Plaintiff deliveryman was injured when a door, leaning against a wall pending installation, fell on him. The New York University (NYU) defendants, owners of the premises, had hired defendant Thoroughbred for the work. Thoroughbred subcontracted the installation to defendant Conan, which, in turn, subcontracted this job to third-party defendant Crana. The latter two parties have defaulted.

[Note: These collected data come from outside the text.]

-- ==== Sys2Proof/Machine/Execute.lean ====
section
/-! DEFINITION. What each Nguano-14 instruction does once it issues (spec/03), with its words fetched, its hazards
over and no poison consumed. -/

namespace Sys2Proof.Machine

/-- The end of an instruction's execution: a stall without issue (spec/02 R58), or the state after it with the load it
begins and the address it continues at, none for the next instruction. -/
inductive Done where
  | stall (s : State)
  | next (s : State) (load : Option Load) (pc : Option Word)
deriving DecidableEq, Repr

/-- A plain end. -/
def Done.ok (s : State) : Done := .next s none none

/-- The registers of a thread. -/
def State.regsOf (s : State) (e t : Nat) : Regs := (s.thread e t).regs

/-- Sticky bits of ASTAT are set (spec/03 R72, R83). -/
def Thread.stick (x : Thread) (w : Word) : Thread := { x with regs := { x.regs with astat := x.regs.astat ||| w } }

/-- A general register of a thread is written. -/
def State.setReg (s : State) (e t k : Nat) (v : Word) (p : Bool) : State := s.modThread e t fun x => x.setReg k v p

/-! ### Class A: ALU and short immediates (R70, R73) -/

/-- A result goes to wd with its sticky bits. -/
def State.putResult (s : State) (e t d : Nat) (x : Result) : State :=
  s.modThread e t fun y => (y.setReg d x.1 false).stick x.2

/-- R70: MOV carries poison (R98). -/
def State.doAlu (s : State) (e t : Nat) (o : Alu) (a b : Nat) : State :=
  let r := s.regsOf e t
  if o = .mov then s.setReg e t a (r.get b) (r.poison b)
  else s.putResult e t a (aluResult o (r.get a) (r.get b))

def State.doMovi (s : State) (e t d : Nat) (i : Int) : State := s.setReg e t d (BitVec.ofInt 16 i) false

def State.doAddi (s : State) (e t d : Nat) (i : Int) : State :=
  s.setReg e t d (BitVec.ofInt 16 (((s.regsOf e t).get d).toInt + i)) false

def State.doShift (s : State) (e t : Nat) (o : Shift) (d n : Nat) : State :=
  s.setReg e t d (shifted o ((s.regsOf e t).get d) n) false

def State.doCmpi (s : State) (e t : Nat) (o : CmpI) (d : Nat) (i : Int) : State :=
  s.setReg e t d (cmpiResult o ((s.regsOf e t).get d) i) false

/-! ### Class M: loads and stores (R75) -/

/-- Every half lies in local RAM (spec/04 R117). -/
def State.inLram (s : State) (e t k : Nat) (l : List Half) : Bool :=
  l.all fun h => region (s.segAddr e t k h.off) == .lram

/-- A load's violation delivers zero, unpoisoned, to its whole destination (spec/02 R55). -/
def zeroLoad (z : Size) (d : Nat) : Load :=
  { dests := loadDests z d [], poison := false, fresh := true, complete := false }

/-- LD, LDB and LDD; `loc` confines the access to local RAM (spec/04 R117). DEDUCED, assumption log 23. -/
def State.doLoad (s : State) (e t : Nat) (loc : Bool) (z : Size) (d k off : Nat) : Done :=
  let l := halves z (segOffset ((s.regsOf e t).get (8 + k)) off)
  if !s.accessOk e t k false l || (loc && !s.inLram e t k l) then
    .next (s.violate (.thread e t) 0 0 false) (some (zeroLoad z d)) none
  else if s.accessWaits e t k false l then .stall (s.wakeHalves e t k false l)
  else
    let x := s.loadHalves e t k l
    .next x.2.2 (some { dests := loadDests z d x.1, poison := x.2.1, fresh := true, complete := false }) none

/-- ST, STB and STD. -/
def State.doStore (s : State) (e t : Nat) (loc : Bool) (z : Size) (d k off : Nat) : Done :=
  let r := s.regsOf e t
  let l := halves z (segOffset (r.get (8 + k)) off)
  if !s.accessOk e t k true l || (loc && !s.inLram e t k l) then .ok (s.violate (.thread e t) 0 0 true)
  else if s.accessWaits e t k true l then .stall s
  else .ok ((s.wakeHalves e t k true l).enqueue e (s.storeEntries e t k (storeData r z d) (storePoison r z d) 0 l))

/-! ### Class B: branches (R76, R77) -/

/-- The target of a branch: the address of its first word plus the offset, modulo 2^16. -/
def target (pc : Word) (off : Int) : Word := pc + BitVec.ofInt 16 off

/-- A branch that is taken or not. -/
def branchTo (s : State) (taken : Bool) (pc : Word) (off : Int) : Done :=
  .next s none (if taken then some (target pc off) else none)

/-! ### Long operations (R81 to R85) -/

/-- Accumulator `n`. -/
def accOf (n : Nat) : LongReg := if n = 0 then .acc0 else .acc1

/-- The value accumulator `n` will hold once the operations in flight have completed. -/
def Thread.accAhead (x : Thread) (n : Nat) : BitVec 40 :=
  match x.mul.reverse.find? fun o => o.reg == accOf n with
  | some o => o.val
  | none => if n = 0 then x.regs.acc0 else x.regs.acc1

/-- A start on the multiply pipe. -/
def State.startMul (s : State) (e t : Nat) (o : LongOp) : State := s.modThread e t fun x => { x with mul := x.mul ++ [o] }

def State.doMul (s : State) (e t : Nat) (o : Mul) (a b : Nat) : State :=
  let r := s.regsOf e t
  let x := mulResult o (r.get a) (r.get b)
  s.startMul e t ⟨.mr, x.1.setWidth 40, x.2, false⟩

def State.doMac (s : State) (e t : Nat) (msc : Bool) (n a b : Nat) : State :=
  let r := s.regsOf e t
  let x := macResult msc (satMac r.astat) ((s.thread e t).accAhead n) (r.get a) (r.get b)
  s.startMul e t ⟨accOf n, x.1, x.2, true⟩

def State.doScl (s : State) (e t n i : Nat) : State :=
  let x := sclResult ((s.thread e t).accAhead n) i
  s.startMul e t ⟨.mr, x.1.setWidth 40, x.2, false⟩

def State.doAclr (s : State) (e t n : Nat) : State := s.startMul e t ⟨accOf n, 0, 0, false⟩

def State.doAset (s : State) (e t n dn : Nat) : State :=
  s.startMul e t ⟨accOf n, ((s.regsOf e t).pair dn).signExtend 40, 0, false⟩

/-- The iterators in use. -/
def State.itersBusy (s : State) (e : Nat) : Nat := (allThreads.filter fun t => (s.thread e t).iter.isSome).length

/-- A thread that waits for an iterator joins those that do. -/
def State.awaitIter (s : State) (e t : Nat) : State :=
  s.modEngine e fun x => { x with iterWait := if x.iterWait.contains t then x.iterWait else x.iterWait ++ [t] }

/-- Whether thread `t` gets an iterator: one is free, and no other thread that waits for one comes first by R22
(spec/02 R43). -/
def State.iterGrant (s : State) (e t : Nat) : Bool :=
  let w := (s.engine e).iterWait.filter fun u => u != t && (s.thread e u).issues && !(s.thread e u).halted
  decide (s.itersBusy e < 4) &&
    (w.isEmpty || arbitrate 32 (s.engine e).iterPtr (fun u => (s.thread e u).prio) (t :: w) == some t)

/-- A start on an iterator (spec/02 R43). -/
def State.startIter (s : State) (e t : Nat) (v : BitVec 32) (sticky : Word) : Done :=
  if !s.iterGrant e t then .stall (s.awaitIter e t)
  else
    let s := s.modThread e t fun x => { x with iter := some ⟨.ir, v.setWidth 40, sticky, false⟩ }
    .ok (s.modEngine e fun x => { x with iterPtr := if x.iterWait.isEmpty then x.iterPtr else (t + 1) % 32,
                                         iterWait := x.iterWait.filter (· != t) })

def State.doDiv (s : State) (e t : Nat) (signed : Bool) (dn b : Nat) : Done :=
  let r := s.regsOf e t
  let x := if signed then divResult (r.pair dn) (r.get b) else divuResult (r.pair dn) (r.get b)
  s.startIter e t x.1 x.2

def State.doSqrt (s : State) (e t dn : Nat) : Done := s.startIter e t (sqrtResult ((s.regsOf e t).pair dn)) 0

def State.doCordic (s : State) (e t : Nat) (o : Cordic) (a b : Nat) : Done :=
  s.startIter e t (cordicResult o ((s.regsOf e t).get a) ((s.regsOf e t).get b)) 0

/-- The 16-bit sources of LRD with their poison (R85). -/
def Regs.lrdHalf (r : Regs) (src : Nat) : Word × Bool :=
  match src with
  | 0 => (r.mr.extractLsb' 0 16, r.mrp)
  | 1 => (r.mr.extractLsb' 16 16, r.mrp)
  | 2 => (r.ir.extractLsb' 0 16, r.irp)
  | 3 => (r.ir.extractLsb' 16 16, r.irp)
  | 4 => (r.acc0.extractLsb' 0 16, r.acc0p)
  | 5 => (r.acc0.extractLsb' 16 16, r.acc0p)
  | 6 => ((r.acc0.extractLsb' 32 8).signExtend 16, r.acc0p)
  | 7 => (r.acc1.extractLsb' 0 16, r.acc1p)
  | 8 => (r.acc1.extractLsb' 16 16, r.acc1p)
  | _ => ((r.acc1.extractLsb' 32 8).signExtend 16, r.acc1p)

An owner is obligated to maintain its property in a reasonably safe condition (see Tagle v Jakob, 97 NY2d 165, 168 [2001]). However, a party who employs an independent contractor for a particular task on the premises is generally not liable for the negligent acts of that contractor (Rosenberg v Equitable Life Assur. Socy. of U.S., 79 NY2d 663, 668 [1992]), absent a showing of a specifically imposed duty or knowledge by the principal of an inherent danger (Chainani v Board of Educ. of City of N.Y., 87 NY2d 370, 381 [1995]). Such knowledge can be imputed where the owner or principal created the hazardous condition or otherwise had actual or constructive notice of it (Juarez v Wavecrest Mgt. Team, 88 NY2d 628, 646 [1996]), or where he exercised supervisory control over the contractor's operation (see Lombardi v Stout, 80 NY2d 290, 295 [1992]). The retention of general supervisory authority over the acts of an independent contractor is generally insufficient for the imposition of such vicarious liability (see Saini v Tonju Assoc., 299 AD2d 244, 245 [2002]). [*2]
The NYU and Thoroughbred defendants submitted evidence demonstrating that none of their employees supervised, assisted or otherwise participated in the installation of the door. The failure to offer proof in opposition, sufficient to raise a triable question as to these defendants' liability, warranted summary judgment in their favor (see Gilbert Frank Corp. v Federal Ins. Co., 70 NY2d 966 [1988]). Concur—Mazzarelli, J.P., Andrias, Saxe, Williams and Friedman, JJ.